ACTION ITEM: Below are entries. Reproduce exactly the lines between the line holding "def mapWfFrom (d" and the line holding "register file -/", inclusive, and only those.

(Stored items)
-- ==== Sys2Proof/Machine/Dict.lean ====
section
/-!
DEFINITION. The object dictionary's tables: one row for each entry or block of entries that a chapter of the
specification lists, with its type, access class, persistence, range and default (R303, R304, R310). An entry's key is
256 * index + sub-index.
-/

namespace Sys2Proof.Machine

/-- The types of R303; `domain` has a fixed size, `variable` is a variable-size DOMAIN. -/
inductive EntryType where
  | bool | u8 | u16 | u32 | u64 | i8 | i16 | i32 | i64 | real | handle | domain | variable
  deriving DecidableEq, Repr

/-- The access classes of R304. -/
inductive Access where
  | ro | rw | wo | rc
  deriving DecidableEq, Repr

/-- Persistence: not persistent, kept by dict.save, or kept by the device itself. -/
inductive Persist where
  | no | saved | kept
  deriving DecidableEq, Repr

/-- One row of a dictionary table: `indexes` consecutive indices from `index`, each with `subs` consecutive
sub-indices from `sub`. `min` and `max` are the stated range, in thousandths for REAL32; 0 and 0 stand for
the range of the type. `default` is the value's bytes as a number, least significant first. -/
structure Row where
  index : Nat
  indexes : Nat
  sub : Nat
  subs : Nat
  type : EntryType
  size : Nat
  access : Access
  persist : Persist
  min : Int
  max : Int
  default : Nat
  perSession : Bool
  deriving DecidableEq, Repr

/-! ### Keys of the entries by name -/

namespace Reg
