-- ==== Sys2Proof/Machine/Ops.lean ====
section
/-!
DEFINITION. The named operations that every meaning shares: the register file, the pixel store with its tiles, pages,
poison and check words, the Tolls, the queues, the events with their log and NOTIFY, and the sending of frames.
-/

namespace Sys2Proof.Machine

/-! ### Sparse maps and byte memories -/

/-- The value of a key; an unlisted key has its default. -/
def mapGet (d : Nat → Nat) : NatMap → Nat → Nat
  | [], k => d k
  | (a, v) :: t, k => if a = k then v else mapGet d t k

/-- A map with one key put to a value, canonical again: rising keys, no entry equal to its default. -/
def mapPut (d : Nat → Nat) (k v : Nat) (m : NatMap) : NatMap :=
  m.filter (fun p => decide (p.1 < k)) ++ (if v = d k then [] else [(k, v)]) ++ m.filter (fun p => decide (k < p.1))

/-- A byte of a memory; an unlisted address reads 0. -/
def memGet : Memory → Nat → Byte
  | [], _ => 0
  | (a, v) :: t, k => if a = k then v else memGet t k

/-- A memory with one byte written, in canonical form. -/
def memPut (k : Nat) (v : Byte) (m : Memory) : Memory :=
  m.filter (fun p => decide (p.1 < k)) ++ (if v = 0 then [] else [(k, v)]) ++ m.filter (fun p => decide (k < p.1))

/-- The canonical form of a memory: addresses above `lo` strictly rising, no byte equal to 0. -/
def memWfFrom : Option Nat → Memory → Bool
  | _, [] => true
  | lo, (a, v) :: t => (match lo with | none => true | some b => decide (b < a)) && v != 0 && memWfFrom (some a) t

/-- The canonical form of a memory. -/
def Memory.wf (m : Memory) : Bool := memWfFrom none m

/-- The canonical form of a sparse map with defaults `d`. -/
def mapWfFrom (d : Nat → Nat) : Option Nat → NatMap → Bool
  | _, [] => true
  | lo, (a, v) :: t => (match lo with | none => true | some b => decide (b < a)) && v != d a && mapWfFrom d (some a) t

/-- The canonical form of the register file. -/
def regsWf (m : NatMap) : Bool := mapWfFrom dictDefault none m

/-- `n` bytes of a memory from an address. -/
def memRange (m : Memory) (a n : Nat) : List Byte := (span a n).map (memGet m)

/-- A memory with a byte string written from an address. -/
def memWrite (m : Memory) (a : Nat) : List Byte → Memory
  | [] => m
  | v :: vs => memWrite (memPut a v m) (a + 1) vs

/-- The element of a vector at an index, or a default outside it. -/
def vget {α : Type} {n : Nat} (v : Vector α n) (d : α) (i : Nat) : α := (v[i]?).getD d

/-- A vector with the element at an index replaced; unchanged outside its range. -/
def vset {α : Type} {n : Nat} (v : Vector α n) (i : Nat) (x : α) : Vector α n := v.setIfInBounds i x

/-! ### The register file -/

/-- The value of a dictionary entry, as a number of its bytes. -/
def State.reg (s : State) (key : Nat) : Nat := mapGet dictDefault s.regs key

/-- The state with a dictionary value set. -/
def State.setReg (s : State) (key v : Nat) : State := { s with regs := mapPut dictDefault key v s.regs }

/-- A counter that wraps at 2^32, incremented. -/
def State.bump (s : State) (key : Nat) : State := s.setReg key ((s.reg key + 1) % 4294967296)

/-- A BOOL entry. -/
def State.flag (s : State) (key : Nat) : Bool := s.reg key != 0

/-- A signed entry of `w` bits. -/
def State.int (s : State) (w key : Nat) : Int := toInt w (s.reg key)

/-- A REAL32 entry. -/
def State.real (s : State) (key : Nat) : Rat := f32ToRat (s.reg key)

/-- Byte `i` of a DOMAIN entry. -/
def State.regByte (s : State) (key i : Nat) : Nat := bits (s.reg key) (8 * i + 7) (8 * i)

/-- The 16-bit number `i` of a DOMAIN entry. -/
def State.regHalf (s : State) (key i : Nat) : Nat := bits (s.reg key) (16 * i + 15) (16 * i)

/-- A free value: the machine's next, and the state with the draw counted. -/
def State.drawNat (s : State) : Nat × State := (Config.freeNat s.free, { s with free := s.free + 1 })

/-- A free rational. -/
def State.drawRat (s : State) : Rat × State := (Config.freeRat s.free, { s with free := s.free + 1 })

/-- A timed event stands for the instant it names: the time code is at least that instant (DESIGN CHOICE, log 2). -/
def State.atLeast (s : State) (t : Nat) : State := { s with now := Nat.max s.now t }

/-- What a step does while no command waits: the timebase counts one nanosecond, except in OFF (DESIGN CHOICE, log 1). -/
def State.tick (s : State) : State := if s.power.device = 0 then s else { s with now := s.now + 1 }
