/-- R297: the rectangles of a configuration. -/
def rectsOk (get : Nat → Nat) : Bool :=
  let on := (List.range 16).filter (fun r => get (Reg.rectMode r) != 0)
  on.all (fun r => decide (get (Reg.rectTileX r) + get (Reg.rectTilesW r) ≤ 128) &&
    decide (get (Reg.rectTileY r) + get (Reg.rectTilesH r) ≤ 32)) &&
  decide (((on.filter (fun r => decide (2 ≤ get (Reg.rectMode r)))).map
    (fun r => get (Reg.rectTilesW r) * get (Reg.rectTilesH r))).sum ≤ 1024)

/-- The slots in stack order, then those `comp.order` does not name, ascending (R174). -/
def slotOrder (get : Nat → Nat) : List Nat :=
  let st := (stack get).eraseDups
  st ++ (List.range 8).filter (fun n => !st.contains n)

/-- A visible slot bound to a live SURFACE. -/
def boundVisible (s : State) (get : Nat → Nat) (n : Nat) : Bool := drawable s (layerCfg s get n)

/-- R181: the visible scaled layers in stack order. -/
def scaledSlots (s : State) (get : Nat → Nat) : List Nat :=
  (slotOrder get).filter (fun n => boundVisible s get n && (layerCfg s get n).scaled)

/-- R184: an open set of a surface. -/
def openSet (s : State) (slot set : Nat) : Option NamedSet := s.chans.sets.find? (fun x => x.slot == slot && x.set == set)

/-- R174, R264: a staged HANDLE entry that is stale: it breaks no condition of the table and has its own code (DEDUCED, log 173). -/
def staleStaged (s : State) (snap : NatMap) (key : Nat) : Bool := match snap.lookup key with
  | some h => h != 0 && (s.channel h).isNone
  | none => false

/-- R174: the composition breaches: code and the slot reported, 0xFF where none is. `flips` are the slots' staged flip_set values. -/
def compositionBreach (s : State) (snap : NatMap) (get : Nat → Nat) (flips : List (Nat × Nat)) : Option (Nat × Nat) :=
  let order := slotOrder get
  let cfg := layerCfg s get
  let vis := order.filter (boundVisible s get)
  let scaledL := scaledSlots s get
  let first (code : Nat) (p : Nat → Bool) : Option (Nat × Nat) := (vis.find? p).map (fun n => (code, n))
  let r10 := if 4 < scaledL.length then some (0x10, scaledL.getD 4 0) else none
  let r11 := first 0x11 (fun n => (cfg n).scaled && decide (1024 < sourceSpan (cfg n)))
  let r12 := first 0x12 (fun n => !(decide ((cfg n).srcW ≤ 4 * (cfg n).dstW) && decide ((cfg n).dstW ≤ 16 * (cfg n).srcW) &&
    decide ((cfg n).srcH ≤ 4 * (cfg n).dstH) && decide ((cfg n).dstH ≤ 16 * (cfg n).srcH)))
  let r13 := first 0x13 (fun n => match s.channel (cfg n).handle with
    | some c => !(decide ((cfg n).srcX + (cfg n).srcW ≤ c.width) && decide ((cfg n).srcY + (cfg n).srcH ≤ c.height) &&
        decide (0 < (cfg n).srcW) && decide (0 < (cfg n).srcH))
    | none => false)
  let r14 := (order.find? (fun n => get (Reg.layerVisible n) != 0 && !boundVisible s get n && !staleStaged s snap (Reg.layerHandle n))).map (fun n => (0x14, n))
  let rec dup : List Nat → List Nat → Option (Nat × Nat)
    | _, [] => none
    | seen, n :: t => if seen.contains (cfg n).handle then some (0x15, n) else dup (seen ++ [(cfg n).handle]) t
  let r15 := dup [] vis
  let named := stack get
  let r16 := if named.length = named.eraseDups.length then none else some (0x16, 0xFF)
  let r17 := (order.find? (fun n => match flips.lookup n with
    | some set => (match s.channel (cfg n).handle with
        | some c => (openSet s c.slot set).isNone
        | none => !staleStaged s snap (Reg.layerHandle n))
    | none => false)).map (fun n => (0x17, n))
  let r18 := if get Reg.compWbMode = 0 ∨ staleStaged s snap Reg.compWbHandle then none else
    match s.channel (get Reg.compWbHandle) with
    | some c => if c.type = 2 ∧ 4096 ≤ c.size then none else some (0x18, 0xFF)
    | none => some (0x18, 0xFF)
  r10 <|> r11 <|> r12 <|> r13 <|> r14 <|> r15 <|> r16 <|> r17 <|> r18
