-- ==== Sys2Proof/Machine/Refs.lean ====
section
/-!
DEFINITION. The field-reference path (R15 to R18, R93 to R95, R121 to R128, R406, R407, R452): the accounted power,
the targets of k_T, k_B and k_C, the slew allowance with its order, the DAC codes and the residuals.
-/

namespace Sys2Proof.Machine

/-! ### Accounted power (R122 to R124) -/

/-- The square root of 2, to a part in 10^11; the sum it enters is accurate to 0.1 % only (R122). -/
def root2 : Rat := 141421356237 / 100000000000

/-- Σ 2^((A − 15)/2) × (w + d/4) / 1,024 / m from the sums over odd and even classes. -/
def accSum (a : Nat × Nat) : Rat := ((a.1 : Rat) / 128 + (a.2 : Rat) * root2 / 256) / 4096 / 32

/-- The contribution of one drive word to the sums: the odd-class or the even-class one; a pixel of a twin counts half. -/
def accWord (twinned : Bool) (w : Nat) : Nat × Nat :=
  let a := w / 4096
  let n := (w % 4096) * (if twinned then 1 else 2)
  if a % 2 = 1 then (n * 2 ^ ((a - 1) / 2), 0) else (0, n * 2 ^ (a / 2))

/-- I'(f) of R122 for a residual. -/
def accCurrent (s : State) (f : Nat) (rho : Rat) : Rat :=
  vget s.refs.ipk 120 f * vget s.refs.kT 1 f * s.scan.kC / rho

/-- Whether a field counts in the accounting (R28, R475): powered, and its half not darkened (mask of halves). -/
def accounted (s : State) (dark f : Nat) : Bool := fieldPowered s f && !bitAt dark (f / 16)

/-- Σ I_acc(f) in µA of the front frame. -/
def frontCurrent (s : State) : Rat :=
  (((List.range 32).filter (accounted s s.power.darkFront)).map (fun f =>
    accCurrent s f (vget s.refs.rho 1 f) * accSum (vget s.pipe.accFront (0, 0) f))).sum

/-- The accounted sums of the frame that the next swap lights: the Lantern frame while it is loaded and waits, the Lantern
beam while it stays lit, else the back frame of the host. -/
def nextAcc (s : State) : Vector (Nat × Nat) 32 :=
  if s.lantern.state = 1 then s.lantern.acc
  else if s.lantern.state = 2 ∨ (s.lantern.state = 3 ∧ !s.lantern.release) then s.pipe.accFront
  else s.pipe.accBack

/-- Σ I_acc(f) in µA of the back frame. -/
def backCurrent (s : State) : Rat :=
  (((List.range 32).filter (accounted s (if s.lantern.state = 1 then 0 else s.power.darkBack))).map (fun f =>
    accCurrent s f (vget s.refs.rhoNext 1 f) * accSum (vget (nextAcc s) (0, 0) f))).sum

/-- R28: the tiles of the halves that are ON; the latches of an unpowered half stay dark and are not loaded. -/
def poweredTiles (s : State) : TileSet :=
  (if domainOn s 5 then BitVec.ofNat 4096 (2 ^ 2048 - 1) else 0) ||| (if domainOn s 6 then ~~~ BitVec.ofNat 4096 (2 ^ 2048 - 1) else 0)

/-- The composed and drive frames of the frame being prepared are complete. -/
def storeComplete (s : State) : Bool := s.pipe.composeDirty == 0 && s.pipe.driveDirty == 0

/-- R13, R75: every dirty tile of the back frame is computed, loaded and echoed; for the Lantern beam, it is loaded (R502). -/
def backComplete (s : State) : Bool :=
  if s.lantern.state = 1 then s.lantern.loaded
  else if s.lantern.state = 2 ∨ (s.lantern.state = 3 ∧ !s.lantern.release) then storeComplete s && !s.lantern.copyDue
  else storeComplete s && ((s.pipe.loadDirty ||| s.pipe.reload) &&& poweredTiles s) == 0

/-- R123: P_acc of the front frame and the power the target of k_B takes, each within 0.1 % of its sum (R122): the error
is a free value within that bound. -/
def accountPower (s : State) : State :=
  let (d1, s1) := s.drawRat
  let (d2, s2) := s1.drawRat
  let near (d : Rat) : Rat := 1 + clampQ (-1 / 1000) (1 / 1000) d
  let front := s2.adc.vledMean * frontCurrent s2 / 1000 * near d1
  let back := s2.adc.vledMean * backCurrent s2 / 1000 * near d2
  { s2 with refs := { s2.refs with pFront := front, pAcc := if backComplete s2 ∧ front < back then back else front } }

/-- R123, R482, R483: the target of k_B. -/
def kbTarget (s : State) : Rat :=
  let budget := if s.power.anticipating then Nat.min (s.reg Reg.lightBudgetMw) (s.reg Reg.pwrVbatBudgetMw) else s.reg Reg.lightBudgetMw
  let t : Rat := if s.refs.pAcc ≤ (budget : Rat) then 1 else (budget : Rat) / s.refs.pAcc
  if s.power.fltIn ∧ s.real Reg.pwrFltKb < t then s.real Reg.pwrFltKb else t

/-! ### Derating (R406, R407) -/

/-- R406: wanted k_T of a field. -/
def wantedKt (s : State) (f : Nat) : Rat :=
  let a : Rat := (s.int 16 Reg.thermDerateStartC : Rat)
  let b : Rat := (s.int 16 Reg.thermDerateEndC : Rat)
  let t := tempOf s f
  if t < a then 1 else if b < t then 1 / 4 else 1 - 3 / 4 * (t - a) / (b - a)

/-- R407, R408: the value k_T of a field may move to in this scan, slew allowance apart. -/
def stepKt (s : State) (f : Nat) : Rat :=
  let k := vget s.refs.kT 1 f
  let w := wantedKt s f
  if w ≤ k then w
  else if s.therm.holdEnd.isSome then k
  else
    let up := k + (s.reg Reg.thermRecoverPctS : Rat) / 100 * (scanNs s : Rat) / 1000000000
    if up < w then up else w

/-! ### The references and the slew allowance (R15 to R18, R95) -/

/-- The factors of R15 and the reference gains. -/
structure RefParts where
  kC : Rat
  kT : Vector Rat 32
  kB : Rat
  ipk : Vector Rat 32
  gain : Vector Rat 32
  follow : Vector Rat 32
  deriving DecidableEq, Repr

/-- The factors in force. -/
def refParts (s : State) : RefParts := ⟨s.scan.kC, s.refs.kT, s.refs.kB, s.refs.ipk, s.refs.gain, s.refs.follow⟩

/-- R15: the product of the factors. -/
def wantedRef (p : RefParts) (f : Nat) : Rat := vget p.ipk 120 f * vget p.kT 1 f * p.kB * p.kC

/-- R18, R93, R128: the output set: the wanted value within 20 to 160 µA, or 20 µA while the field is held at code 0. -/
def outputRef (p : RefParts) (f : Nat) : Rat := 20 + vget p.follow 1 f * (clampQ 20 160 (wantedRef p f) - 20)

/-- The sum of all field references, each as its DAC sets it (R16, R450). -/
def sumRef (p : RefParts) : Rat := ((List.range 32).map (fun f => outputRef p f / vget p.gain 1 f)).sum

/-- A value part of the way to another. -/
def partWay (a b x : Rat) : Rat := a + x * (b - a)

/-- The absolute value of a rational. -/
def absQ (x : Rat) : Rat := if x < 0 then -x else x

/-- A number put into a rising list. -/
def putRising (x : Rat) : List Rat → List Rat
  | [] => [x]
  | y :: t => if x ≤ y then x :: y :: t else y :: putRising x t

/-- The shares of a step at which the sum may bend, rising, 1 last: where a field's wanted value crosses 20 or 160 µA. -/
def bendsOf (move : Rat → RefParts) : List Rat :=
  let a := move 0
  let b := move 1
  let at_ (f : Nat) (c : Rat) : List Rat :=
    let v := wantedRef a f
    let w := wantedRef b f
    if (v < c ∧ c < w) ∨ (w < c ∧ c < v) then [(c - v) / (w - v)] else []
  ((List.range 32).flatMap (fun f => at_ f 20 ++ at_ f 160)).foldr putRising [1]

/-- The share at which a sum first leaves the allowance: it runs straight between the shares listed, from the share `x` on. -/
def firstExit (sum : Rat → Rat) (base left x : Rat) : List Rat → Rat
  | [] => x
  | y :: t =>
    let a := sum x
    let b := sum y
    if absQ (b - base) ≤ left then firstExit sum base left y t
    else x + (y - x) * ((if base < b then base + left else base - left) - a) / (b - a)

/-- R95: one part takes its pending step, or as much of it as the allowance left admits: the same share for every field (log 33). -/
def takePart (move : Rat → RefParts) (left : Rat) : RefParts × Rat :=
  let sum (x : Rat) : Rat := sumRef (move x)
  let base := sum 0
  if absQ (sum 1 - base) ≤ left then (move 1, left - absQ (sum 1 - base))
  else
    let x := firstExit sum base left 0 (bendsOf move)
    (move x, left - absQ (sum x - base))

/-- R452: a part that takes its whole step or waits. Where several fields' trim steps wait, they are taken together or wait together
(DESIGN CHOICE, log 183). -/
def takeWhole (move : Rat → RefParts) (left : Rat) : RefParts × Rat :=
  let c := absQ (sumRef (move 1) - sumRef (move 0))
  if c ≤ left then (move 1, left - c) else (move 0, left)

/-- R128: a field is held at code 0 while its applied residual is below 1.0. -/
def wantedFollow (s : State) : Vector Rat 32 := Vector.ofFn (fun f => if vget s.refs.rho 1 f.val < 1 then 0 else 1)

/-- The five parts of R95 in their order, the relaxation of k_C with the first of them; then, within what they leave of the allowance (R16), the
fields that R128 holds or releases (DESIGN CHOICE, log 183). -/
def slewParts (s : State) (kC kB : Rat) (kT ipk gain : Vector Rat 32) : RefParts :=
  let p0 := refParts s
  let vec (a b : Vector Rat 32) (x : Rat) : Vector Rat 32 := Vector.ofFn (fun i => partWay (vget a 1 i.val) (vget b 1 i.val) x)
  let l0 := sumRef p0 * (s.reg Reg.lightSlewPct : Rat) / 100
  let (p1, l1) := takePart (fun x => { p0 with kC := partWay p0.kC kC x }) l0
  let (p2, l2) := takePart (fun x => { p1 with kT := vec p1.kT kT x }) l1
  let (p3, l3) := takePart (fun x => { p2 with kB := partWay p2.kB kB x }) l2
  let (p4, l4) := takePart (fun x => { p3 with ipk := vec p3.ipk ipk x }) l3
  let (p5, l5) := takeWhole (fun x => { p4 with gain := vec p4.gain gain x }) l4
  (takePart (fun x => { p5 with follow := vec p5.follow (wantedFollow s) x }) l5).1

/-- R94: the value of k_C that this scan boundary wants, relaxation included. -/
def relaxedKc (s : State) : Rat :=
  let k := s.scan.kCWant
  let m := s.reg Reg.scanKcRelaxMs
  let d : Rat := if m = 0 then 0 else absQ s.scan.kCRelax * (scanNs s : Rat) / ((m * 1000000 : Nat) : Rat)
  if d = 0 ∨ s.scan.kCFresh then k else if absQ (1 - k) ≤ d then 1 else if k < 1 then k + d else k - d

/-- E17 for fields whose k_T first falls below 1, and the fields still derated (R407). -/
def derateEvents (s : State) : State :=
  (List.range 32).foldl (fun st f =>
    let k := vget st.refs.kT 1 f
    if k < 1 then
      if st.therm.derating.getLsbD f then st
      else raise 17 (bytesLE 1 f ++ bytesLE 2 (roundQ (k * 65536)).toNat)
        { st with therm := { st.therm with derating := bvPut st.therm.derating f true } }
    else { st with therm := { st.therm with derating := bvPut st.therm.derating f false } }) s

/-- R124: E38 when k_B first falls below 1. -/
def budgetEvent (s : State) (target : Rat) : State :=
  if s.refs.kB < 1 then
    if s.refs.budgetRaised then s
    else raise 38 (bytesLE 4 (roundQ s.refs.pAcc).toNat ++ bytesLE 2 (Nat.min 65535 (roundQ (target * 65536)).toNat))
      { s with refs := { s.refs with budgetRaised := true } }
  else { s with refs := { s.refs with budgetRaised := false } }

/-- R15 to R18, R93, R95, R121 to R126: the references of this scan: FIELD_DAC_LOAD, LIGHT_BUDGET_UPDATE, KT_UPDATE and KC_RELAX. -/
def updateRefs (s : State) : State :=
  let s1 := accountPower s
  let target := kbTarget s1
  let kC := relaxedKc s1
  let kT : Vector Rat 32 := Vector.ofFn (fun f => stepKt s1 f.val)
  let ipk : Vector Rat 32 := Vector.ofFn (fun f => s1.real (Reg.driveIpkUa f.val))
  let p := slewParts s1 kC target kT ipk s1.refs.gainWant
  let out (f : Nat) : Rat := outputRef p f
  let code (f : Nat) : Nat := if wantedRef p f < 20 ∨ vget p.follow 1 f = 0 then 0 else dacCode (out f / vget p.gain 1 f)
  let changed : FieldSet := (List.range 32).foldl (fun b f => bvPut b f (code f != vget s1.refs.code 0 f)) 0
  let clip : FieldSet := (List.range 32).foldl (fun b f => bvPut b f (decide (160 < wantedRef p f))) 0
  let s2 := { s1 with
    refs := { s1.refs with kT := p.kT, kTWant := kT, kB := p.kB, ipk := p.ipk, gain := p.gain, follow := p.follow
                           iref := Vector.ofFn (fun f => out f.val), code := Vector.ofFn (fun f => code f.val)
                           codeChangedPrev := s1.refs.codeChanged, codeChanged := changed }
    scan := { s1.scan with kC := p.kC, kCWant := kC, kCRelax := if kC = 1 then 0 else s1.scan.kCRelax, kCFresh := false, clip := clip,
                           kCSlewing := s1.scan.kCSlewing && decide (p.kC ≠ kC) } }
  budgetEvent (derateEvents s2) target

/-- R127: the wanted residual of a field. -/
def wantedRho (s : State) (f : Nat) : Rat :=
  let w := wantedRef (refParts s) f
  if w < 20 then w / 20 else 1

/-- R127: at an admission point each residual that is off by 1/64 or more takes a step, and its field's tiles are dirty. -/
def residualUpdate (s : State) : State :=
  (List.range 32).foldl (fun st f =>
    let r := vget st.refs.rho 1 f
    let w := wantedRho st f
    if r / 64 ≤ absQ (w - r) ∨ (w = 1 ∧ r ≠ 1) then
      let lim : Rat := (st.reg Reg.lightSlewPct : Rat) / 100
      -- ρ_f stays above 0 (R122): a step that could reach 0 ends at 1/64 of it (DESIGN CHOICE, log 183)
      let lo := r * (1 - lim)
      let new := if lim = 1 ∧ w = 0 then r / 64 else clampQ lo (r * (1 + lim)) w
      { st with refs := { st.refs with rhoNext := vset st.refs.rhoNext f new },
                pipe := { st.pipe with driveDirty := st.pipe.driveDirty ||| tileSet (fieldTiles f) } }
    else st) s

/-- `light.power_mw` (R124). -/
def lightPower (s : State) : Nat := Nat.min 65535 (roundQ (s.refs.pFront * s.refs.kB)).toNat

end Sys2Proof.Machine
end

ANSWER TO THIS EXERCISE:
def mapWfFrom (d : Nat → Nat) : Option Nat → NatMap → Bool
  | _, [] => true
  | lo, (a, v) :: t => (match lo with | none => true | some b => decide (b < a)) && v != d a && mapWfFrom d (some a) t

/-- The canonical form of the register file. -/
def regsWf (m : NatMap) : Bool := mapWfFrom dictDefault none m

/-- `n` bytes of a memory from an address. -/
def memRange (m : Memory) (a n : Nat) : List Byte := (span a n).map (memGet m)

/-- A memory with a byte string written from an address. -/
def memWrite (m : Memory) (a : Nat) : List Byte → Memory
  | [] => m
  | v :: vs => memWrite (memPut a v m) (a + 1) vs

/-- The element of a vector at an index, or a default outside it. -/
def vget {α : Type} {n : Nat} (v : Vector α n) (d : α) (i : Nat) : α := (v[i]?).getD d

/-- A vector with the element at an index replaced; unchanged outside its range. -/
def vset {α : Type} {n : Nat} (v : Vector α n) (i : Nat) (x : α) : Vector α n := v.setIfInBounds i x

/-! ### The register file -/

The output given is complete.